## Activity
Report every line in the listing below where the string "hstep" shows up.

## Task inputs

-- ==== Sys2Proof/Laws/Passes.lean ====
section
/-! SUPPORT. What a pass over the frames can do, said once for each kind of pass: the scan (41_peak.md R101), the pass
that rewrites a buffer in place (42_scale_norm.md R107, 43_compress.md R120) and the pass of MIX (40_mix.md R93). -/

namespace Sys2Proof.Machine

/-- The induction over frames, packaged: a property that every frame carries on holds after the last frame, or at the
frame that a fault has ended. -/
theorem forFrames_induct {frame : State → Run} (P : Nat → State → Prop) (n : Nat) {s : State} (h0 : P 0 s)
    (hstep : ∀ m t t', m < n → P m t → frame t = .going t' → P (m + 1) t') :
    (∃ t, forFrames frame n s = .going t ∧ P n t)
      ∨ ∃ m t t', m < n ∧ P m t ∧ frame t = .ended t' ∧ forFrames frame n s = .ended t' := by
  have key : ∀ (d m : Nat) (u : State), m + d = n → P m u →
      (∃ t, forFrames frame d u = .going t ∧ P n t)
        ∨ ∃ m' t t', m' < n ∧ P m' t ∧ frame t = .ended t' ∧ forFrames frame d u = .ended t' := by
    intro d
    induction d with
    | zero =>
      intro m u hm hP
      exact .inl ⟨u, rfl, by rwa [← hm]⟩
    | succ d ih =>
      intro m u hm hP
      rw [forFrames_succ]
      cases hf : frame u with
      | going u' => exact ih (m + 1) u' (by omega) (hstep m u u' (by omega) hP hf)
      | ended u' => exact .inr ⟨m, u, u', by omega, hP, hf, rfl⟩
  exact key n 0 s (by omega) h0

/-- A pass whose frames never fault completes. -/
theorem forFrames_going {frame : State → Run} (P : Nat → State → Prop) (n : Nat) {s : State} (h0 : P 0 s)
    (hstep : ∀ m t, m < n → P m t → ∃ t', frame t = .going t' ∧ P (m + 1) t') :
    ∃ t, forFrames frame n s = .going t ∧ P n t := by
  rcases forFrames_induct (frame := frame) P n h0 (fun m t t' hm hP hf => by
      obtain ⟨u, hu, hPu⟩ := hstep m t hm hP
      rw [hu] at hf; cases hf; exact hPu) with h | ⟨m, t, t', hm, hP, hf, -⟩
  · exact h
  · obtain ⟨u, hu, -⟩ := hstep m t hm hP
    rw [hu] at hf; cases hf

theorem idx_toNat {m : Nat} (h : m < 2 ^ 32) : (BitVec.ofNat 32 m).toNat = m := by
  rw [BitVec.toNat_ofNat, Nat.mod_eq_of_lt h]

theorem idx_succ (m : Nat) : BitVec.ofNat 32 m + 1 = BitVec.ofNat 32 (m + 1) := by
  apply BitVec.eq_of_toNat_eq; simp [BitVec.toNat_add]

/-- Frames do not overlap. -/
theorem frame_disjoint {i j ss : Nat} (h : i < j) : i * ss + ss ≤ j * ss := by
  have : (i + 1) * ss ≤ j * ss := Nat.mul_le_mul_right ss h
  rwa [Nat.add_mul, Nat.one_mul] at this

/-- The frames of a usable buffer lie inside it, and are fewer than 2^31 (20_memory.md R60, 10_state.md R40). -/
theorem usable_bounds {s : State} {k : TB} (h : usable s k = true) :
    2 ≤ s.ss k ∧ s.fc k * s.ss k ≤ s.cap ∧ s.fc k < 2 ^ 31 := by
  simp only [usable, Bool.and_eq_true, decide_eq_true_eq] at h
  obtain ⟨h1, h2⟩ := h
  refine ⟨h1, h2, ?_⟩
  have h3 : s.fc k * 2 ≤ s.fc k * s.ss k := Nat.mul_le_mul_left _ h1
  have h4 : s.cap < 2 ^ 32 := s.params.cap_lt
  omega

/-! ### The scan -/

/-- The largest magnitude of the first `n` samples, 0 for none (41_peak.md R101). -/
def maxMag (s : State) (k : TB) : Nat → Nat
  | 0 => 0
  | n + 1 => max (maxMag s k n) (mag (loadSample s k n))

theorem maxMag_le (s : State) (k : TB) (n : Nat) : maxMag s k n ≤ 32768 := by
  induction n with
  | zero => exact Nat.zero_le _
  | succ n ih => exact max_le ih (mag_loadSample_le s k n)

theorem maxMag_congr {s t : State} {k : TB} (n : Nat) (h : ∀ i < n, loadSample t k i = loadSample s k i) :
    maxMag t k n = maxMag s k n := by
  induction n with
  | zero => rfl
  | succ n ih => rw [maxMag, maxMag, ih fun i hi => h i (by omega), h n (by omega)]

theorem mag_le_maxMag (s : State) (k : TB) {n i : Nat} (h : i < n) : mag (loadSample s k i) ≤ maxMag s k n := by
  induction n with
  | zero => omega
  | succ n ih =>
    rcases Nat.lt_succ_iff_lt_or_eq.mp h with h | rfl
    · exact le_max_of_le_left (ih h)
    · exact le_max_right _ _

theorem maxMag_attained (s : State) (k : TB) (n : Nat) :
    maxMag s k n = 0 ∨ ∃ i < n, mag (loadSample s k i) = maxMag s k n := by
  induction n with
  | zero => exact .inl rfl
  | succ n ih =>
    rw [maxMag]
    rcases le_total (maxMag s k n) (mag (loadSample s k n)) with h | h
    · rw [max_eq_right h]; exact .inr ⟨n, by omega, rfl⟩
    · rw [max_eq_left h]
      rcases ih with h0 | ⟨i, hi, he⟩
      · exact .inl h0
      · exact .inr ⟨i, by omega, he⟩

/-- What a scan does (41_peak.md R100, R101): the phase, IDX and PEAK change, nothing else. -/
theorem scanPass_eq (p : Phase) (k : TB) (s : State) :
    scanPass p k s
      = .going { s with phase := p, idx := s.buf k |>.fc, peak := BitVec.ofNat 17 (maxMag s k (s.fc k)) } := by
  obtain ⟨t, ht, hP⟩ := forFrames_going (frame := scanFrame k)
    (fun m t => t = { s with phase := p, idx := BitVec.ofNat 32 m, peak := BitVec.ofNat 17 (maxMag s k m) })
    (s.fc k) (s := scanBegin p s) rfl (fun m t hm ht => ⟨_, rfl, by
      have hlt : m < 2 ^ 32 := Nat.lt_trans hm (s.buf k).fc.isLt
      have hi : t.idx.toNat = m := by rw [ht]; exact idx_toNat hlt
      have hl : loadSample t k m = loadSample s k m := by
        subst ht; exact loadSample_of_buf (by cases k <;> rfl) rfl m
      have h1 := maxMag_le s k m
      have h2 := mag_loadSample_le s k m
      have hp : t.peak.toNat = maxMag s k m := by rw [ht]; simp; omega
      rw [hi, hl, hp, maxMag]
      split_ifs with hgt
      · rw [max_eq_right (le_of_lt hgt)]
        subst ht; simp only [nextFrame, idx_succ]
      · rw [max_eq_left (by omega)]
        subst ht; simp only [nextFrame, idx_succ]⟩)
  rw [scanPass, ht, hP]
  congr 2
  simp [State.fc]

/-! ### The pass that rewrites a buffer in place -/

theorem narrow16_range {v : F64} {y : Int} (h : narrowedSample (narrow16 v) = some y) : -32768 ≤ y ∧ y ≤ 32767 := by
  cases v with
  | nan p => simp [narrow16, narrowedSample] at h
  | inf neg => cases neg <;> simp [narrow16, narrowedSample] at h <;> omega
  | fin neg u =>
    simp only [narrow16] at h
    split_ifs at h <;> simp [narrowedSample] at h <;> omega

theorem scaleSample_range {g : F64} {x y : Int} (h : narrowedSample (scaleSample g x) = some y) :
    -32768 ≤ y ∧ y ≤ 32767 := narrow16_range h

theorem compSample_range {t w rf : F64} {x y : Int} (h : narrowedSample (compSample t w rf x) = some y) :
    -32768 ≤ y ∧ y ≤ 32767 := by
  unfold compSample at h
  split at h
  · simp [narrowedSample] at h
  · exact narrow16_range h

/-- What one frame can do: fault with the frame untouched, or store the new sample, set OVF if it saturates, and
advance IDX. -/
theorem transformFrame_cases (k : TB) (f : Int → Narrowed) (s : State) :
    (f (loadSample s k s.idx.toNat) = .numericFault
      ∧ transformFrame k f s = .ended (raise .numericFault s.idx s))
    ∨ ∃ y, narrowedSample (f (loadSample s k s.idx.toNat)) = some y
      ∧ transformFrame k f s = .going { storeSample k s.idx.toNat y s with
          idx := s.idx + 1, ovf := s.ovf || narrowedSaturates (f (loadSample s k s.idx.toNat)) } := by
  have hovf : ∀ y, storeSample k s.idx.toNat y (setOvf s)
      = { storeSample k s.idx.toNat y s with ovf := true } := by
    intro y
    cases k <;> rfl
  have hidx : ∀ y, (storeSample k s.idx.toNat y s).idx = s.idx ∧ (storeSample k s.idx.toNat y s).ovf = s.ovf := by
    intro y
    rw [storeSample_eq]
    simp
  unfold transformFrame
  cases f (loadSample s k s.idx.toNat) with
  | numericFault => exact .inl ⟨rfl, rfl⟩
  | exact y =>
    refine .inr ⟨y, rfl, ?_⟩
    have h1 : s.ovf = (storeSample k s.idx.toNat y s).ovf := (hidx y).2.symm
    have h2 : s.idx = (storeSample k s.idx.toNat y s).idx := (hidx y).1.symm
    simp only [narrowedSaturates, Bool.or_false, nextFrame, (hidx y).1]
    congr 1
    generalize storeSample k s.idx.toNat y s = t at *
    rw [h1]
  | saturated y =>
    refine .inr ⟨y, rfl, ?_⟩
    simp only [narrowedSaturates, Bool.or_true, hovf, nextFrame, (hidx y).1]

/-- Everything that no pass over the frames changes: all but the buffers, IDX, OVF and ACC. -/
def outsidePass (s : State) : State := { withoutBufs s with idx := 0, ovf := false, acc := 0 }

==

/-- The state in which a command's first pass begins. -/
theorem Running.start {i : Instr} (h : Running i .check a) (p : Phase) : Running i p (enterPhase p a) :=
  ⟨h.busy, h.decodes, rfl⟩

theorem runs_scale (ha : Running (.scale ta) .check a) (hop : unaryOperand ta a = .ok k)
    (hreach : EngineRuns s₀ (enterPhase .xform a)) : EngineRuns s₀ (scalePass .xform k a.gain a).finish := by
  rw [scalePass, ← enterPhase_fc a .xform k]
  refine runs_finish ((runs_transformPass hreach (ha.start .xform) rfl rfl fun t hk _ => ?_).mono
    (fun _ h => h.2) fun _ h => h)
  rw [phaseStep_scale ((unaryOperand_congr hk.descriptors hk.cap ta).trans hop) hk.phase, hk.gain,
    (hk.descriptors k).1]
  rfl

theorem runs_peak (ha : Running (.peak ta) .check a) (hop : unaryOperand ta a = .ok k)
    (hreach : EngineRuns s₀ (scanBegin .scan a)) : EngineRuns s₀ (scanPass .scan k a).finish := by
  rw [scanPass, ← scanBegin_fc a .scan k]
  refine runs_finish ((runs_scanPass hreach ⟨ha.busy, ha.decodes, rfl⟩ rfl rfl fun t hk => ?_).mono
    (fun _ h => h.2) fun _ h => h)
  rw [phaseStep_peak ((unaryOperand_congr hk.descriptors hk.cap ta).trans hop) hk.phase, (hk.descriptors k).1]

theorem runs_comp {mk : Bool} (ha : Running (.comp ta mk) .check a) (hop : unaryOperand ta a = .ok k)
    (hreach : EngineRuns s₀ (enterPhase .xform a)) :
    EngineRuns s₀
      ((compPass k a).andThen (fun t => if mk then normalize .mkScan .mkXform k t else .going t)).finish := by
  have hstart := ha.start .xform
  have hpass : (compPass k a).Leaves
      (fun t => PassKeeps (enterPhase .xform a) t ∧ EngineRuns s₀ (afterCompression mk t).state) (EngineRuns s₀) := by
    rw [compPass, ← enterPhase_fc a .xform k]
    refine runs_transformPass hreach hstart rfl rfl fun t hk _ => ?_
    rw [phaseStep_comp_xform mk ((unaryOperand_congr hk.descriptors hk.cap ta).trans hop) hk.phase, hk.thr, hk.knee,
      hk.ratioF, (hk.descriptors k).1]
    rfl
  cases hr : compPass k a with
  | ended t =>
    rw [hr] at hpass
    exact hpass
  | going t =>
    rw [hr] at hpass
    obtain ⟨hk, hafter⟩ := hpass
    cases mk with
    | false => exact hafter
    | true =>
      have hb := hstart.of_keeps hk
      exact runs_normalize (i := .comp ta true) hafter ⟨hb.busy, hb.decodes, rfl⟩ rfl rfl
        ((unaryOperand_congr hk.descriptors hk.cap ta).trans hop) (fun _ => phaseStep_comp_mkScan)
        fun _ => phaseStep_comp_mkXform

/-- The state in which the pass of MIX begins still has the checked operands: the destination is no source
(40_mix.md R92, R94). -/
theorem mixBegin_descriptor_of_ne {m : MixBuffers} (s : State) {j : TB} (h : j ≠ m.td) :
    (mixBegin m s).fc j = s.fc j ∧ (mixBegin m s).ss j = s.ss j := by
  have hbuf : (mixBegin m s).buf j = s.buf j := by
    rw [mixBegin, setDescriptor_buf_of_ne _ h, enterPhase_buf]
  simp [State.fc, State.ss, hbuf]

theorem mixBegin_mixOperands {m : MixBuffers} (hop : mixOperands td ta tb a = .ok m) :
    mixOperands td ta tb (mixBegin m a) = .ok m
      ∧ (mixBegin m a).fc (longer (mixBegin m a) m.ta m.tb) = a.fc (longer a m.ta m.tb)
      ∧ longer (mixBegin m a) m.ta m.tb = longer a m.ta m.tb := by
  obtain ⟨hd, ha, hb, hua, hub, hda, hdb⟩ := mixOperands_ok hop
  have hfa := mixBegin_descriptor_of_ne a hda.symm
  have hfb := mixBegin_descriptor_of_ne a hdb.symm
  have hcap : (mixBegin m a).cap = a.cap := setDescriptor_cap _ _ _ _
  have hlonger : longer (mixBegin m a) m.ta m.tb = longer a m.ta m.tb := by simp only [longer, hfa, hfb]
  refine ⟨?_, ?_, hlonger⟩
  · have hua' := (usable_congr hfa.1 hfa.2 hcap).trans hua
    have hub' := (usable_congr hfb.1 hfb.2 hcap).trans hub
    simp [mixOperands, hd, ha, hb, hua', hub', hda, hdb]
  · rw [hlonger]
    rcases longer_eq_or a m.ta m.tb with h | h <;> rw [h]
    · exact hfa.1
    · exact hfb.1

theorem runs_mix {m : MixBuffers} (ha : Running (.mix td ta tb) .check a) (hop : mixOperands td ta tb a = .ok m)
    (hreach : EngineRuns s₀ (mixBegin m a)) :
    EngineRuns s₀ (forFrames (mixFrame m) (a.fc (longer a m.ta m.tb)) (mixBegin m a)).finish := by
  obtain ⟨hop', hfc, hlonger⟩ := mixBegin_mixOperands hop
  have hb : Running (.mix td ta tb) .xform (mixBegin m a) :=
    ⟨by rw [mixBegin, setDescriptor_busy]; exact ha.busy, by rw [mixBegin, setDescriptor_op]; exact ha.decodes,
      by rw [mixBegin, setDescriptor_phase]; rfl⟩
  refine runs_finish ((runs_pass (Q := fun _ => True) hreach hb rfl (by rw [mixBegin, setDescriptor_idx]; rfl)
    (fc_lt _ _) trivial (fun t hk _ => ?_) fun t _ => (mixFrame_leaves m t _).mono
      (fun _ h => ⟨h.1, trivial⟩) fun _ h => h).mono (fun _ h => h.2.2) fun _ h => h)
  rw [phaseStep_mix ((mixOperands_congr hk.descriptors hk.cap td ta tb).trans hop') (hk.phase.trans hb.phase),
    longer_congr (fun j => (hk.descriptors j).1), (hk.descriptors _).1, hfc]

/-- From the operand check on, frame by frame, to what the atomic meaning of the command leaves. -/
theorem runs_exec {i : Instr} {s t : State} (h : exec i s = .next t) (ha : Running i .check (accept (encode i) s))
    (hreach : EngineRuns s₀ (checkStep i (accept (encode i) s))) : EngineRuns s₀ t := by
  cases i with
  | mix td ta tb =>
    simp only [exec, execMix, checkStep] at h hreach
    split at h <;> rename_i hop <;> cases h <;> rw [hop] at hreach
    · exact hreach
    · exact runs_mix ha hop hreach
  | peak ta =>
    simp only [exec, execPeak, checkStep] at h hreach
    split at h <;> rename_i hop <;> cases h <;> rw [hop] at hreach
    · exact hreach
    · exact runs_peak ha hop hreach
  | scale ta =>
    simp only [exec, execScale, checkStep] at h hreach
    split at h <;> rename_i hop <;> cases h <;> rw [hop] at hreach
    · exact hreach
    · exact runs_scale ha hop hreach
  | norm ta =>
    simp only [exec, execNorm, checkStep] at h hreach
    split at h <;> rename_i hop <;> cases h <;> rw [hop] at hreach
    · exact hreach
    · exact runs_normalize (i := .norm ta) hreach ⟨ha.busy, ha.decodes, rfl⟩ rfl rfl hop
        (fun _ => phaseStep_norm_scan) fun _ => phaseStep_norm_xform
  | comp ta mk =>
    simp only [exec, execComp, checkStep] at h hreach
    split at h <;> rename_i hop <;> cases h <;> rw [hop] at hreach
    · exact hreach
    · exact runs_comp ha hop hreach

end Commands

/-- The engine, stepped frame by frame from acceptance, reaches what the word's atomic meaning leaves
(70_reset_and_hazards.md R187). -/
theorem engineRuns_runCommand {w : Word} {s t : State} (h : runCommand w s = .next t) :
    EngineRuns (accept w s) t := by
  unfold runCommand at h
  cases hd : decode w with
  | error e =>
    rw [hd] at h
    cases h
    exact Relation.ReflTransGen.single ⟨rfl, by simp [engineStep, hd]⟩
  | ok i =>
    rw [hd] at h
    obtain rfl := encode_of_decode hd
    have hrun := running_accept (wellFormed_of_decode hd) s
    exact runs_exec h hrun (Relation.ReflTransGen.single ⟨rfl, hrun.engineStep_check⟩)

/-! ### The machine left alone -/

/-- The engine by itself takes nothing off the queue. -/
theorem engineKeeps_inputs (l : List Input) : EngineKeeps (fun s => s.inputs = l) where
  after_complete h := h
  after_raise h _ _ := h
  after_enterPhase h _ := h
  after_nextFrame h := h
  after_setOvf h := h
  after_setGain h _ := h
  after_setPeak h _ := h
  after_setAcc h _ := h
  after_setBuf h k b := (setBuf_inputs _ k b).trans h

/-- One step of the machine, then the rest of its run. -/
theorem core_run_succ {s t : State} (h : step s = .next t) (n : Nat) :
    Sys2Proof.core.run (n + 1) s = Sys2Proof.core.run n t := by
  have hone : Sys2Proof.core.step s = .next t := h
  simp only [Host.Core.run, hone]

--

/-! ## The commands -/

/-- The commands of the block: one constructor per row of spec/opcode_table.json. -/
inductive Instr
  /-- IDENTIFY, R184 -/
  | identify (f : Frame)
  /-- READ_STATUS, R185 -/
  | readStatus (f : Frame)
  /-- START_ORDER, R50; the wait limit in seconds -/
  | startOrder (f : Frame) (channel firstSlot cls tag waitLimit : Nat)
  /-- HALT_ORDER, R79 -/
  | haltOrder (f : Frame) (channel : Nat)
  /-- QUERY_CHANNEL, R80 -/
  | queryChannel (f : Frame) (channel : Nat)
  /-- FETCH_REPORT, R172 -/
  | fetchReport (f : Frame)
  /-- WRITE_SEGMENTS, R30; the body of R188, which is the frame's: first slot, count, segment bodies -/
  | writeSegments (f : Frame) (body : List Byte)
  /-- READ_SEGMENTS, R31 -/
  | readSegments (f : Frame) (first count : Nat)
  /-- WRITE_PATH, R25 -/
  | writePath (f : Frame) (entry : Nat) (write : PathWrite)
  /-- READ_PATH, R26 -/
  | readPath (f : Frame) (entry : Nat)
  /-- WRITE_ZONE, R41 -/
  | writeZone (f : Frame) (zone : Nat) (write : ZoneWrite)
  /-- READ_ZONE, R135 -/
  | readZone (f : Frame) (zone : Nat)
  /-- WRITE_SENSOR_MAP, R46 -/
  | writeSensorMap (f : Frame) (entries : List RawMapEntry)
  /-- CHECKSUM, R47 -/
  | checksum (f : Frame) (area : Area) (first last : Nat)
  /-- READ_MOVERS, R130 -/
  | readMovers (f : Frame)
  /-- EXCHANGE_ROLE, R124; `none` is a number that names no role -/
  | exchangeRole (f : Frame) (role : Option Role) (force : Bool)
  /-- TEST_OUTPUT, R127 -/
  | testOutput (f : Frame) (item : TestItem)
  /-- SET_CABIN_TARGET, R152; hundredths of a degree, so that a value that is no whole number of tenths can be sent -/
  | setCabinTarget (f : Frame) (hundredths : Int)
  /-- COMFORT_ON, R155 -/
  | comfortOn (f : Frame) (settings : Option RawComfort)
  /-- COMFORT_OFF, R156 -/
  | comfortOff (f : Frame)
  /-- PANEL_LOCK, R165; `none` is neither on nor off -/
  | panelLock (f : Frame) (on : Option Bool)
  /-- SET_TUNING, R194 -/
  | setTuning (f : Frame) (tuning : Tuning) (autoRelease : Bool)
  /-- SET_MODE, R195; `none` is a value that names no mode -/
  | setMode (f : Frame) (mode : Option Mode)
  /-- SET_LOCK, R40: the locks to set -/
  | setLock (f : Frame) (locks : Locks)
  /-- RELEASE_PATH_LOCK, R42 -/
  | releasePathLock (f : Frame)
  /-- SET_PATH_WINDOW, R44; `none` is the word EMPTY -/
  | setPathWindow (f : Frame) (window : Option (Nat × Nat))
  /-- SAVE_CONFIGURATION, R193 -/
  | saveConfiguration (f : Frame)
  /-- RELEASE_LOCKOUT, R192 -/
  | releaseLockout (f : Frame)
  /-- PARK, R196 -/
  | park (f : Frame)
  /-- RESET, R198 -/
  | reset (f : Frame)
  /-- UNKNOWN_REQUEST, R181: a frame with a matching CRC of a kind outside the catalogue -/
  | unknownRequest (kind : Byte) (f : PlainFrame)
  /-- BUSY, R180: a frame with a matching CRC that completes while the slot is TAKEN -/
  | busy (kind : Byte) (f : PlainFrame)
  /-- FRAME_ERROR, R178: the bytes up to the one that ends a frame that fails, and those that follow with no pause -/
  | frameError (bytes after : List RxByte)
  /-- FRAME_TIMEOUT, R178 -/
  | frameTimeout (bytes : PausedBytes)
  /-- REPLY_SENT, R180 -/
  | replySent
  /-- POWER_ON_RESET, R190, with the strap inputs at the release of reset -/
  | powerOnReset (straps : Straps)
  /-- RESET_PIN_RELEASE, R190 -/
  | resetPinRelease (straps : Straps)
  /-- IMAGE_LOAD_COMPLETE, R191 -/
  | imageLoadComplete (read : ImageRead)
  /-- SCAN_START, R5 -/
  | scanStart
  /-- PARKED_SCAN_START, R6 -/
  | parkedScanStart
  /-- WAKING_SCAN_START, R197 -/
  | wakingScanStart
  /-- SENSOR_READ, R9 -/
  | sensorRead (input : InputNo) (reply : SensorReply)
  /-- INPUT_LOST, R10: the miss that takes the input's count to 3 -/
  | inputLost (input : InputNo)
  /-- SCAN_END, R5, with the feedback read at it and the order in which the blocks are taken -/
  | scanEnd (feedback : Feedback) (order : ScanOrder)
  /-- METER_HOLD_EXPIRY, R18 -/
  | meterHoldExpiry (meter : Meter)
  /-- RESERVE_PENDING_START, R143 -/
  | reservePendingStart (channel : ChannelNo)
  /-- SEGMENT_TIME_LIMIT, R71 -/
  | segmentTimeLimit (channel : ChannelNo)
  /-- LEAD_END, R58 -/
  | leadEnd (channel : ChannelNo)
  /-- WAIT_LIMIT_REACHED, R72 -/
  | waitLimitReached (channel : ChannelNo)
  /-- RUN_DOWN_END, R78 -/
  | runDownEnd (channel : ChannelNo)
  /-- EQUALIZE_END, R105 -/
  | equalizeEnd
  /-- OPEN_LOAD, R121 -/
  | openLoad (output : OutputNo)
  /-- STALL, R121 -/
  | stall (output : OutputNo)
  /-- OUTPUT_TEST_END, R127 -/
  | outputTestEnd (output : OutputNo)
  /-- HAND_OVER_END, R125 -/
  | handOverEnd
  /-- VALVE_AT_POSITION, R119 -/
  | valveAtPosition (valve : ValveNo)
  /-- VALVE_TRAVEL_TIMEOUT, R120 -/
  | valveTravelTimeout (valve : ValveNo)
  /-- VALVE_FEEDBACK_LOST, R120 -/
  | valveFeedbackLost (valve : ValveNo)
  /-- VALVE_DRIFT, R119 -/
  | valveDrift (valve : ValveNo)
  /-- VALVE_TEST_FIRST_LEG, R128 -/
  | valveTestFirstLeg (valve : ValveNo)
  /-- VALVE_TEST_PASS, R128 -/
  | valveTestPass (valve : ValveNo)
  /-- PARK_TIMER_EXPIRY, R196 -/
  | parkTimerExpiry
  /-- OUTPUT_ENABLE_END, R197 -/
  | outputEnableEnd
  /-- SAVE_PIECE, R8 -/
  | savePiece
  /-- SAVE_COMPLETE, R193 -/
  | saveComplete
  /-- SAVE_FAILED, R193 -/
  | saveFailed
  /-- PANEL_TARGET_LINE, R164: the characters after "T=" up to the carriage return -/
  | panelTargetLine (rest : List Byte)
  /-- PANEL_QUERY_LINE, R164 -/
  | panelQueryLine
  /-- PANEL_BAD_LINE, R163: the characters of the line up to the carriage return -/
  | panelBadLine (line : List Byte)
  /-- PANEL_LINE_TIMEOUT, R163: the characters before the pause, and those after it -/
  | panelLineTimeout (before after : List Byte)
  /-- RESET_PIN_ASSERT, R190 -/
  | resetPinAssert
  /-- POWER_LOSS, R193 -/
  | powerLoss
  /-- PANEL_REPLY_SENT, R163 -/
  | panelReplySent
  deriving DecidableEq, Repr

## Answer below
    (hstep : ∀ m t t', m < n → P m t → frame t = .going t' → P (m + 1) t') :
      | going u' => exact ih (m + 1) u' (by omega) (hstep m u u' (by omega) hP hf)
    (hstep : ∀ m t, m < n → P m t → ∃ t', frame t = .going t' ∧ P (m + 1) t') :
      obtain ⟨u, hu, hPu⟩ := hstep m t hm hP
  · obtain ⟨u, hu, -⟩ := hstep m t hm hP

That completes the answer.